TC19合金铸锭中Zr、Mo元素的宏观偏析行为

doi:10.11900/0412.1961.2022.00163

金属学报

2024, Vol. 60

Issue (7): 869-880 DOI: 10.11900/0412.1961.2022.00163

研究论文

本期目录 | 过刊浏览

TC19合金铸锭中Zr、Mo元素的宏观偏析行为

朱绍祥¹^,², 王清江¹^,²(

), 刘建荣², 陈志勇²

1 中国科学技术大学材料科学与工程学院沈阳 110016
2 中国科学院金属研究所师昌绪先进材料创新中心沈阳 110016

Macrosegregation of Zr and Mo in TC19 Titanium Alloy Ingot

ZHU Shaoxiang¹^,², WANG Qingjiang¹^,²(

), LIU Jianrong², CHEN Zhiyong²

1 School of Materials Science and Engineering, University of Science and Technology of China, Shenyang 110016, China
2 Shi -changxu Innovation Center for Advanced Materials, Institute of Metal Research, Chinese Academy of Sciences, Shenyang 110016, China

引用本文:

朱绍祥, 王清江, 刘建荣, 陈志勇. TC19合金铸锭中Zr、Mo元素的宏观偏析行为[J]. 金属学报, 2024, 60(7): 869-880.
Shaoxiang ZHU, Qingjiang WANG, Jianrong LIU, Zhiyong CHEN. Macrosegregation of Zr and Mo in TC19 Titanium Alloy Ingot[J]. Acta Metall Sin, 2024, 60(7): 869-880.

全文: PDF(2385 KB) HTML

摘要:

为了提高航空发动机转动件用高温钛合金铸锭的成分均匀性，本工作研究了真空自耗电弧熔炼(VAR) TC19 (Ti-6Al-2Sn-4Zr-6Mo，质量分数，%)合金工业化铸锭中合金元素的宏观偏析行为，运用定向凝固技术分析了合金元素的偏析机制。
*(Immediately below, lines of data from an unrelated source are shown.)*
/-- A write by the VF of the ring's partition: the tenant fields (R317, R320). -/
def ringVfWrite (r word : Nat) (w : Wr) : Act Unit := do
  let off := rRing r word
  let rw := match regRow off with
    | some x => x.rw &&& halfMask w.half
    | none => 0
  let new := plainWrite off (← rdReg off) { w with val := w.val }
  let low := word == 2 && w.half != .high
  if rw = 0 || 3 < word then ownDenied
  else if low && 15 < bitsOf new 22 10 then ownDenied
  else ringPut r word (if low then setBits new 10 1 1 else new)

/-- A write of a word of a ring descriptor (R320, R337). -/
def ringDescWriteAct (r word : Nat) (w : Wr) : Act Unit := do
  match w.path with
  | .vf n => if pathUp (← look) w.path && rgPart r == n.val then ringVfWrite r word w
  | p => ownerWrite p (do ringPut r word (plainWrite (rRing r word) (← rdReg (rRing r word)) w))

/-- RING_DESC_WRITE (R320, R321). -/
def execRingDescWrite (r : Fin 1024) (word : Fin 8) (w : Wr) (s : State) : Host.Outcome State Fault Refusal :=
  finish (ringDescWriteAct r word w) s

/-! ## Doorbells (R322, R323) -/

/-- A doorbell value arrives; `src` is 1 for PCIe and 2 for the fabric. -/
def doorbell (src r : Nat) (cq full : Bool) (v : Nat) : Act Unit := do
  let s ← look
  if bitsOf (rgDbSrc s r) (src - 1) 1 = 0 then ctr32 (rHif r 0x14)
  else
    let ok := full && v < 2 ^ 16 && ringEn s r &&
      (if cq then idxSub v (rgCqHead s r) ≤ idxSub (rgCqTail s r) (rgCqHead s r)
       else idxSub v (rgSqTail s r) ≤ 2 ^ rgSqLog s r - idxSub (rgSqTail s r) (rgSqHead s r))
    if ok then
      if cq then wrF (rRing r 4) 0 16 v else wrF (rRing r 3) 16 16 v
    else
      ctr32 (rHif r 0x10)
      if fieldOf s (rRing r 4) 16 1 = 0 then ringErr r

/-- A doorbell over PCIe: the PF's pages hold every ring, a VF's page those of its partition (R315, R322). -/
def pcieDoorbell (p : Path) (r : Nat) (cq full : Bool) (v : Nat) : Act Unit := do
  let s ← look
  let own := match p with
    | .host => true
    | .vf n => rgPart r == n.val
    | _ => false
  if own && pathUp s p then doorbell 1 r cq full v

/-- SQ_TAIL_DOORBELL (R322). -/
def execSqTailDoorbell (path : Path) (r : Fin 1024) (full : Bool) (val : Word) (s : State) : Host.Outcome State Fault Refusal :=
  finish (pcieDoorbell path r false full val.toNat) s

/-- CQ_HEAD_DOORBELL (R322). -/
def execCqHeadDoorbell (path : Path) (r : Fin 1024) (full : Bool) (val : Word) (s : State) : Host.Outcome State Fault Refusal :=
  finish (pcieDoorbell path r true full val.toNat) s

/-! ## Fetching (R324) -/

/-- Entries a fetch brings: up to four, up to 256 outstanding. -/
def fetchCount (s : State) (r : Nat) : Nat :=
  min 4 (min (idxSub (rgSqTail s r) (rgSqHead s r)) (256 - (ringOf s r).entries.length))

/-- A ring with entries to fetch. -/
def fetchable (s : State) (r : Nat) : Bool := ringEn s r && (!rgSqHost s r || hostUp s) && 0 < fetchCount s r

/-- A ring of higher PRIO has entries to fetch (R189, R324; log entry 91). -/
def ringAhead (s : State) (r : Nat) : Bool := (List.range 1024).any (fun q => fetchable s q && rgPrio s r < rgPrio s q)

/-- One fetched entry joins the ring. -/
def takeEntry (r : Nat) (x : Item) (bad : Bool) : Act Unit := do
  let s ← look
  modRing r (fun g => { g with entries := g.entries ++ [{ idx := g.seq, bytes := x, bad := bad }], seq := g.seq + 1 })
  wrF (rRing r 3) 32 16 ((rgSqHead s r + 1) % 2 ^ 16)
  ctr64 (rHif r 0)

/-- RING_FETCH (R324); `hostBytes` is what the host's memory answers. -/
def ringFetchAct (r : Nat) (hostBytes : List Byte) : Act Unit := do
  let s ← look
  if fetchable s r && !ringAhead s r then
    for k in List.range (fetchCount s r) do
      let s ← look
      if rgSqHost s r then takeEntry r (BitVec.ofNat 512 (leNat ((hostBytes.drop (64 * k)).take 64))) false
      else
        let a := rgSqBase s r + 64 * (rgSqHead s r % 2 ^ rgSqLog s r)
        let good ← consume (dieIO 0) r (some (rgPart r)) a 64
        takeEntry r (memItem (← look) a) (!good)

/-- RING_FETCH (R324). -/
def execRingFetch (r : Fin 1024) (hostBytes : List Byte) (s : State) : Host.Outcome State Fault Refusal :=
  finishIf (fetchOk hostBytes) (ringFetchAct r hostBytes) s

/-! ## Entries in general (R324, R325, R330) -/

/-- `len` bits from bit `lo` of byte `byte` of an entry. -/
def eb (e : RingEntry) (byte lo len : Nat) : Nat := ibits e.bytes (8 * byte + lo) len
def eType (e : RingEntry) : Nat := eb e 0 0 8
def eFence (e : RingEntry) : Bool := eb e 1 0 1 == 1
def eNoCqe (e : RingEntry) : Bool := eb e 1 1 1 == 1
def eTag (e : RingEntry) : Nat := eb e 4 0 32

/-- How an entry's work goes on. -/
inductive EntryEnd where
  | done (status result : Nat)
  /-- Another event completes it. -/
  | later
  /-- It has not started. -/
  | wait
  deriving DecidableEq, Repr

/-- An entry completes (R324, R331). -/
def endEntry (r : Nat) (e : RingEntry) (status result : Nat) : Act Unit := do
  retireEntry r e.idx
  unless status = 0 && eNoCqe e do postCqe r { tag := eTag e, src := 0, status := status, result := result }

/-- The next entry to start: entries start in index order, behind a FENCE when every earlier one is complete, and none while a completion
waits for a slot (R324, R332). -/
def nextEntry (s : State) (r : Nat) : Option RingEntry :=
  let g := ringOf s r
  match g.entries.find? (fun e => !e.started) with
  | none => none
  | some e => if cqStalled s r || (eFence e && (g.entries.head?.map (·.idx)) != some e.idx) then none else some e

/-- What the job's state does to an entry (R330): none where it runs, some false where it is held, some true where it is ABORTED. -/
def jobGate (s : State) (r : Nat) (e : RingEntry) : Option Bool :=
  let t := eType e
  match jobState s (rgPart r) with
  | 0 => if t = 1 || t = 3 || t = 4 then some true else none
  | 1 => if t = 1 || t = 3 || t = 4 then some false else none
  | 2 => none
  | _ => if t = 0 || 8 < t then none else some true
结果表明，Al、Sn元素无明显宏观偏析，Zr、Mo元素存在宏观偏析。Zr元素在铸锭中心等轴晶区含量低，顶部冒口区含量高；Mo元素分布与Zr的分布趋势相反。Zr、Mo元素偏析与铸锭凝固组织相对应。凝固速率差异是造成Zr、Mo元素宏观偏析的主要原因；表面细晶区和柱状晶区由于较快的凝固速率，元素来不及再分配，基本保留液相的均匀成分；铸锭心部等轴晶区由于其较低的凝固速率和温度梯度，固/液界面呈平面或胞状，有利于元素在固/液界面充分再分配，使得凝固分配系数小于1的正偏析元素Zr在液相中的浓度大于固相，随凝固过程沿铸锭心部向冒口方向逐渐增加；凝固分配系数大于1的负偏析元素Mo在液相中的浓度小于固相，沿铸锭心部向冒口方向逐渐减少。液固两相的密度差造成等轴晶沉降及浮力促进了元素的宏观偏析。电磁搅拌产生的Lorentz力是熔池流动的主要驱动力，使熔池产生环轴向流场，与浮力产生的密度流和自感Lorentz力产生的环流相互作用，可降低溶质元素宏观偏析。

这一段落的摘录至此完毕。